There are a few well-known anti-irritants in this formula, but the amounts are minimal. Sensitive skin would benefit if more of these important ingredients were included to help reduce redness and calm skin.

Note that without sunscreen, this moisturizer isn't suitable as a "day cream" unless you pair it with a foundation rated SPF 15 or greater.

  • Fragrance-free.
  • Contains standard but effective emollients for dry skin.
  • Not a state-of-the-art formulation for sensitive, reddened skin.
  • Anti-irritants are present in low amounts, limiting their effectiveness.
  • Despite the name, this moisturizer is not suited for daytime use because it does not provide sun protection.

More Info:

Feverfew's irritation potential comes from a constituent known as parthenolide. If the parthenolide is removed from feverfew, the ingredient is not a problem for skin and may actually be beneficial. That's because parthenolide-free feverfew has potent anti-inflammatory properties and may reduce redness in skin. Interestingly, when parthenolide is present and feverfew is taken orally it has been shown to relieve migraines and to have anti-inflammatory properties, including reducing the pain from certain types of arthritis (Sources: Inflammopharmacology, February 2009, pages 42–49; Evidence-Based Complementary and Alternative Medicine, March 2009, pages 91–98; Journal of Drugs in Dermatology, July 2008, pages s7–s12; Dermatitis, December 2007, pages 225–229; Contact Dermatitis, October 2001, pages 197–204; and www.naturaldatabase.com). When it comes to skin-care products that contain feverfew, you must contact the company to confirm that the feverfew in their products is parthenolide-free. If they don't know or won't tell you, do not use the product (this is especially true if you have plant allergies). First Aid Beauty confirmed that they are using parthenolide-free feverfew.

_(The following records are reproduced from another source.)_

/-- The part of a scatter that handles source row `j`. -/
def RowCtx.scatterPart (x : RowCtx) (w : Wk) (sr : Desc) (keep : Bool) (j : Nat) : Part :=
  let es := x.targets sr j
  let no := j + 1
  let pl := (es.map x.t.writePlaces).flatten
  let pond := x.t.inPond && x.t.wmode == 2
  let src := nub ((sr.rowIdx x.t.gdim j).map (sr.loadPlaces (x.see [sr, x.t] w.mem.view))).flatten []
  { no := no, who := x.who, lane := 0, engines := x.engines (pondSlots pl), full := []
    reads := ⟨no, src, accGather, !keep⟩ :: x.t.storeScale no accGather
    writes := pondPlaces pl, slots := pondSlots pl, wacc := x.acc, ready := true
    run := fun v w =>
      let u := x.see [sr, x.t] (v no)
      let ws := x.writes sr u j
      let fold := x.t.foldOf (ws.map Prod.snd)
      if pond then
        match firstPoison w.mem.view (pondPlaces pl) with
        | some a => (w.up fun d => match d.heat x.h.id with
          | some y => d.pondPoisonHeat y a
          | none => d, false)
        | none => (Wk.each ws (fun w y => w.addPond x.h.id x.t y) w).store x.h.id x.who x.st no [] fold false
      else if x.t.wmode == 2 then
        w.store x.h.id x.who x.st no [] (x.t.accAtoms ws ++ fold) (ws.any fun y => y.2.2)
      else if x.scatterCopies sr then
        w.store x.h.id x.who x.st no
          (mxCopy sr x.t (fun _ => u) (x.t.blocksOf es) (fun _ => true) fun i => i.set x.t.gdim j) fold false
      else w.store x.h.id x.who x.st no (ws.map fun y => x.t.piece u x.h.ovf y.1 y.2) fold false }

/-- The one part of a scatter that forms blocks or tiles anew: it reads every source row, and what the
blocks or tiles that it touches held. -/
def RowCtx.mixPart (x : RowCtx) (w : Wk) (sr : Desc) (keep : Bool) : Part :=
  let js := List.range x.n
  let es := (js.map (x.targets sr)).flatten
  let see := x.see [sr, x.t] w.mem.view
  let blocks := if x.t.fmt.isMx then x.t.blocksOf es else []
  let tiles := if x.t.tileMap == 0 then [] else nub (es.map fun i => (x.t.tileOf i).1) []
  let old := if x.t.tileMap == 0 then (blocks.map fun b => blockElems x.t.ext x.t.blockDim b).flatten
    else (tiles.map x.t.tileElems).flatten
  let pl := if x.t.tileMap == 0 then (old.map x.t.writePlaces).flatten else []
  let main := x.n + 2
  { no := 1, who := x.who, lane := 0, engines := [], full := []
    reads := (js.filterMap fun j => if (x.rows.getD j none).isNone then none else
        some ⟨j + 1, nub ((sr.rowIdx x.t.gdim j).map (sr.loadPlaces see)).flatten [], accGather, !keep⟩)
      ++ (if x.t.inPond then [] else [⟨main, nub (old.map (x.t.loadPlaces see)).flatten [], accGather, false⟩])
    writes := pondPlaces pl, slots := pondSlots pl, wacc := accGather, ready := true
    run := fun v w =>
      let u := x.see [sr, x.t] (v main)
      let ws := (js.map fun j => x.writes sr (x.see [sr, x.t] (v (j + 1))) j).flatten
      let f := x.t.after u ws
      let fold := x.t.foldOf (ws.map Prod.snd)
      if x.t.tileMap == 0 then
        w.store x.h.id x.who x.st 1 (x.t.mxPieces blocks (fun _ => true) f) fold false
      else
        w.storeTiles x.h x.who x.st 1 [] (tiles.map fun n => x.t.tileStore u x.h.ovf n f) fold }

/-- The slots of a pond table that no row of a scatter writes (R156). -/
def RowCtx.unwritten (x : RowCtx) (sr : Desc) : List Nat :=
  let es := ((List.range x.n).map (x.targets sr)).flatten
  let wrote := pondSlots ((if x.mixes sr && x.t.fmt.isMx then
    ((x.t.blocksOf es).map fun b => blockElems x.t.ext x.t.blockDim b).flatten else es).map x.t.writePlaces).flatten
  if x.t.inPond then x.t.slots.filter fun g => !wrote.contains g else []

/-- The last part of a scatter: the slots of a pond table that no row wrote become FULL with the others
(R156). -/
def RowCtx.lastPart (x : RowCtx) (sr : Desc) (no : Nat) : List Part :=
  if (x.unwritten sr).isEmpty then []
  else
    [{ no := no, who := x.who, lane := 0, engines := [], reads := [], full := [], writes := []
       slots := x.unwritten sr, wacc := x.acc, ready := true, run := fun _ w => (w, true) }]

/-- What is left of a scatter (R165 to R168, R181): contributions in ascending source index. -/
def scatterPlan (st : Nat) (t ix sr : Desc) (keepIx keepSrc : Bool) (w : Wk) (h : Heat) : Plan :=
  if !(h.at st).begun then ⟨[indexPart h st t ix keepIx true sr t], false, []⟩
  else
    let x : RowCtx := ⟨h, st, t, ix.size, (h.at st).words⟩
    let base := ix.size + (if sr.tileMap == 0 then 0 else sr.tiles) + (if t.tileMap == 0 then 0 else t.tiles)
    if x.mixes sr then
      let tiles := if t.tileMap == 0 then [] else
        nub (((List.range x.n).map (x.targets sr)).flatten.map fun i => (t.tileOf i).1) []
      ⟨[x.mixPart w sr keepSrc] ++ (if t.tileMap == 0 then [] else [x.entriesPart w t 2 base tiles 1]) ++ x.lastPart sr 3,
        true, []⟩
    else ⟨((List.range x.n).map fun j => x.scatterPart w sr keepSrc j) ++ x.lastPart sr (x.n + 1), true, []⟩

Hydrates, nourishes, and improves the skin's natural barrier function. Non-comedogenic. Daily use calms redness and irritation and reduces skin reactivity.


Water, Glyceryl Stearate SE, Glycerin, Squalane, Caprylic/Capric Triglyceride, Dimethicone, Sclerotium Gum, Cetyl Alcohol, Cetearyl Alcohol, Ceramide 3, Caprylyl Glycol, Phenoxyethanol, Camellia Sinensis Leaf Extract, Chrysanthemum Parthenium (Feverfew) Extract, Glycyrrhiza Glabra (Licorice) Root Extract

Brand Overview

First Aid Beauty At-A-Glance

Strengths: Several fragrance-free products; relatively reasonable pricing; sunscreen provides broad-spectrum protection; wonderful fragrance-free body wash.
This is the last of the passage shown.